[Activity] Within the material below, transcribe exactly the lines from the one holding "theorem execMulw_held (k" through the one holding "with_reducible apply Held.movePair", keeping both ends and skipping the rest.

[Given data]
-- ==== Sys2Proof/Laws/HeldExecCompute.lean ====
section
/-! SUPPORT. What the integer, floating-point, branch and short-vector instructions leave as it is. -/

namespace Sys2Proof.Machine

variable {v : Fixed} {s : State}

theorem execAdd_held (k : Nat) (d : BitVec 5) (rs : BitVec 5) (t : BitVec 5) (h : Held v s) : OutHeld v (execAdd k d rs t s) := by
  unfold execAdd
  repeat' first | with_reducible assumption | with_reducible apply Held.alu

theorem execSub_held (k : Nat) (d : BitVec 5) (rs : BitVec 5) (t : BitVec 5) (h : Held v s) : OutHeld v (execSub k d rs t s) := by
  unfold execSub
  repeat' first | with_reducible assumption | with_reducible apply Held.alu

theorem execAdc_held (k : Nat) (d : BitVec 5) (rs : BitVec 5) (t : BitVec 5) (h : Held v s) : OutHeld v (execAdc k d rs t s) := by
  unfold execAdc
  repeat' first | with_reducible assumption | with_reducible apply Held.alu

theorem execSbc_held (k : Nat) (d : BitVec 5) (rs : BitVec 5) (t : BitVec 5) (h : Held v s) : OutHeld v (execSbc k d rs t s) := by
  unfold execSbc
  repeat' first | with_reducible assumption | with_reducible apply Held.alu

theorem execAnd_held (k : Nat) (d : BitVec 5) (rs : BitVec 5) (t : BitVec 5) (h : Held v s) : OutHeld v (execAnd k d rs t s) := by
  unfold execAnd
  repeat' first | with_reducible assumption | with_reducible apply Held.alu

theorem execOr_held (k : Nat) (d : BitVec 5) (rs : BitVec 5) (t : BitVec 5) (h : Held v s) : OutHeld v (execOr k d rs t s) := by
  unfold execOr
  repeat' first | with_reducible assumption | with_reducible apply Held.alu

theorem execXor_held (k : Nat) (d : BitVec 5) (rs : BitVec 5) (t : BitVec 5) (h : Held v s) : OutHeld v (execXor k d rs t s) := by
  unfold execXor
  repeat' first | with_reducible assumption | with_reducible apply Held.alu

theorem execShl_held (k : Nat) (d : BitVec 5) (rs : BitVec 5) (t : BitVec 5) (h : Held v s) : OutHeld v (execShl k d rs t s) := by
  unfold execShl
  repeat' first | with_reducible assumption | with_reducible apply Held.alu

theorem execShr_held (k : Nat) (d : BitVec 5) (rs : BitVec 5) (t : BitVec 5) (h : Held v s) : OutHeld v (execShr k d rs t s) := by
  unfold execShr
  repeat' first | with_reducible assumption | with_reducible apply Held.alu

theorem execSha_held (k : Nat) (d : BitVec 5) (rs : BitVec 5) (t : BitVec 5) (h : Held v s) : OutHeld v (execSha k d rs t s) := by
  unfold execSha
  repeat' first | with_reducible assumption | with_reducible apply Held.alu

theorem execMul_held (k : Nat) (d : BitVec 5) (rs : BitVec 5) (t : BitVec 5) (h : Held v s) : OutHeld v (execMul k d rs t s) := by
  unfold execMul
  repeat' first
    | with_reducible assumption
    | with_reducible apply Held.complete
    | with_reducible apply Held.instr
    | dsimp only
    | intro _

theorem execMulw_held (k : Nat) (d : BitVec 5) (rs : BitVec 5) (t : BitVec 5) (h : Held v s) : OutHeld v (execMulw k d rs t s) := by
  unfold execMulw
  repeat' first | with_reducible assumption | with_reducible apply Held.movePair
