/-- SumsAndDifferences, LogicShiftsAndMoves, AddressRegisters, ControlTransfers, ShortVectorLanes: a core ready to run. -/
theorem wit_ready : Ready (coreAt {}) 3 ∧ Ready (userAt { cst := { pl := .u } }) 3
    ∧ Ready { cores := [(95, { bound := some 0xFFFFF, phase := .running })] } 95 := by
  refine ⟨⟨?_, ?_, ?_⟩, ⟨?_, ?_, ?_⟩, ⟨?_, ?_, ?_⟩⟩ <;> decide +kernel
/-- NarrowingAndProducts, ShortVectorProductsAndMoves: every SAT field that is no exclusion, and both pairs at the ends. -/
theorem wit_sat : satOf 0 0x60 = some true ∧ satOf 0 0 = some false ∧ satOf 1 0x60 = some false ∧ satOf 2 0 = some true
    ∧ bit (0 : BitVec 5) 0 = false ∧ bit (30 : BitVec 5) 0 = false ∧ ((coreAt {}).core 3).vm1 = 0x60 := by decide +kernel
/-- DelayedProductAndDivision: a product on its way, and divisions held in X at both ends of the pairs. -/
theorem wit_products_and_divisions :
    let d (n : Nat) : DivPend := { q := 1, r := 2, qk := n, rk := n + 1, ov := false, dz := true, trap := false }
    let s (n : Nat) := coreAt { div := some (d n) }
    (coreAt { mstart := [(2, 5)] }).clusterOn 3 = true ∧ ((coreAt { mstart := [(2, 5)] }).core 3).mstart = [(2, 5)]
      ∧ ∀ n ∈ [0, 30], (s n).clusterOn 3 = true ∧ ((s n).core 3).div = some (d n) ∧ (d n).trap = false ∧ (d n).qk < 32
        ∧ (d n).rk = (d n).qk + 1 ∧ (d n).qk % 2 = 0 ∧ ((s n).core 3).rep = none := by decide +kernel
/-- AddressRegisters: the three modes, the block of a buffer of 1, of 100 and of 2^18 words, reversals of 1 and of 20 bits. -/
theorem wit_address_modes :
    bits (0 : Word) 19 18 ≠ 1 ∧ bits (0xC0000 : Word) 19 18 ≠ 2
      ∧ (∀ p ∈ [((0x40000 : Word), 0, 1), (0x40063, 7, 100), (0x7FFFF, 18, 262144)],
          bits p.1 19 18 = 1 ∧ p.2.2 = bits p.1 17 0 + 1 ∧ p.2.2 ≤ 2 ^ p.2.1 ∧ 2 ^ p.2.1 < 2 * p.2.2)
      ∧ ∀ p ∈ [((0x80001 : Word), 1), (0x80014, 20)], bits p.1 19 18 = 2 ∧ bits p.1 4 0 = p.2 ∧ 1 ≤ p.2 ∧ p.2 ≤ 20 := by decide
/-- ControlTransfers: a word that may be repeated follows REPI and REP, with a count and without. -/
theorem wit_repeat :
    let c : Core := { pc := 0x820000, w := [(1, 0xFFFFF)], fbuf := [⟨0x820000, (List.replicate 8 (0x098C5 : Word)).map FWord.ok⟩] }
    let s := coreAt c
    let d := s.core 3
    Ready s 3 ∧ s.repForbidden d (d.pc + 2) = false ∧ s.repForbidden d (d.pc + 1) = false ∧ d.wr 1 ≠ 0
      ∧ s.fetchPeek (d.retire 2) (d.pc + 2) = some 0x098C5 := by
  refine ⟨⟨?_, ?_, ?_⟩, ?_⟩ <;> decide +kernel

[Response to this exercise]
theorem execMulw_held (k : Nat) (d : BitVec 5) (rs : BitVec 5) (t : BitVec 5) (h : Held v s) : OutHeld v (execMulw k d rs t s) := by
  unfold execMulw
  repeat' first | with_reducible assumption | with_reducible apply Held.movePair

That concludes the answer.